Saved entries >>
_ _ _ _ _

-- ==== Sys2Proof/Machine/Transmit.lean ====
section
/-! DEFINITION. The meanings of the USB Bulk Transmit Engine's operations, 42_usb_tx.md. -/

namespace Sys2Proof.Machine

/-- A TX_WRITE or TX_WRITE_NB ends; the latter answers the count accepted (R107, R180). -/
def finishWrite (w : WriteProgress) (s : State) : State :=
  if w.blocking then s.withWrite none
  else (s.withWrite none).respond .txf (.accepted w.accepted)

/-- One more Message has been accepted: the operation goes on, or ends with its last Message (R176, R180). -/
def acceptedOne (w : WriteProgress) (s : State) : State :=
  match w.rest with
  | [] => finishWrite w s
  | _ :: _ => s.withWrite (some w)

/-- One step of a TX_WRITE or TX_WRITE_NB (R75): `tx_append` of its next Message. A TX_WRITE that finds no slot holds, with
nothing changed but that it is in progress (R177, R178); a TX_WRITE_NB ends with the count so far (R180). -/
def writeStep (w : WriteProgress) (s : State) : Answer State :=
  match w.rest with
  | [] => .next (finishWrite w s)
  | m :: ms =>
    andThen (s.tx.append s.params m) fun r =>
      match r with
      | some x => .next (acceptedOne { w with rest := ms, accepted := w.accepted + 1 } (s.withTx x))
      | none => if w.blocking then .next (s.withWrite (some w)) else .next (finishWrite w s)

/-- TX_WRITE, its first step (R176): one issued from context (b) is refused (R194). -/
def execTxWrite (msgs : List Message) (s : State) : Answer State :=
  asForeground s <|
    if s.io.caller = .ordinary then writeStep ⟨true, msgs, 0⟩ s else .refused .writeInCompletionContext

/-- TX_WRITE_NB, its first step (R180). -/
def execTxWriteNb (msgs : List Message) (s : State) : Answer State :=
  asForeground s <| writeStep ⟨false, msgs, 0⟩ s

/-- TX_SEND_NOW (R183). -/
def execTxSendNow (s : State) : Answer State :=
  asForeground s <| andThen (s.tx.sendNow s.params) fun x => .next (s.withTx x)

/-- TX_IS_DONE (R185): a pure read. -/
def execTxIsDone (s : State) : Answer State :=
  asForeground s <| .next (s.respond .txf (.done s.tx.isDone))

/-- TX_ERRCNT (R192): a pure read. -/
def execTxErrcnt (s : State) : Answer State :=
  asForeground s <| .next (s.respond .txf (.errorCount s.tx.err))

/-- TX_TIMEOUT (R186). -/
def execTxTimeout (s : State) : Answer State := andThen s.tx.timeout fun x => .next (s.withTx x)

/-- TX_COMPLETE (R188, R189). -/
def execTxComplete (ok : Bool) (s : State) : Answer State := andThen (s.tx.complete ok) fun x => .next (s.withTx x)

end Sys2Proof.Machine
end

_ _ _ _ _

What this task involves >>
Show the lines above with "WriteProgress".

Output for this exercise >>
def finishWrite (w : WriteProgress) (s : State) : State :=
def acceptedOne (w : WriteProgress) (s : State) : State :=
def writeStep (w : WriteProgress) (s : State) : Answer State :=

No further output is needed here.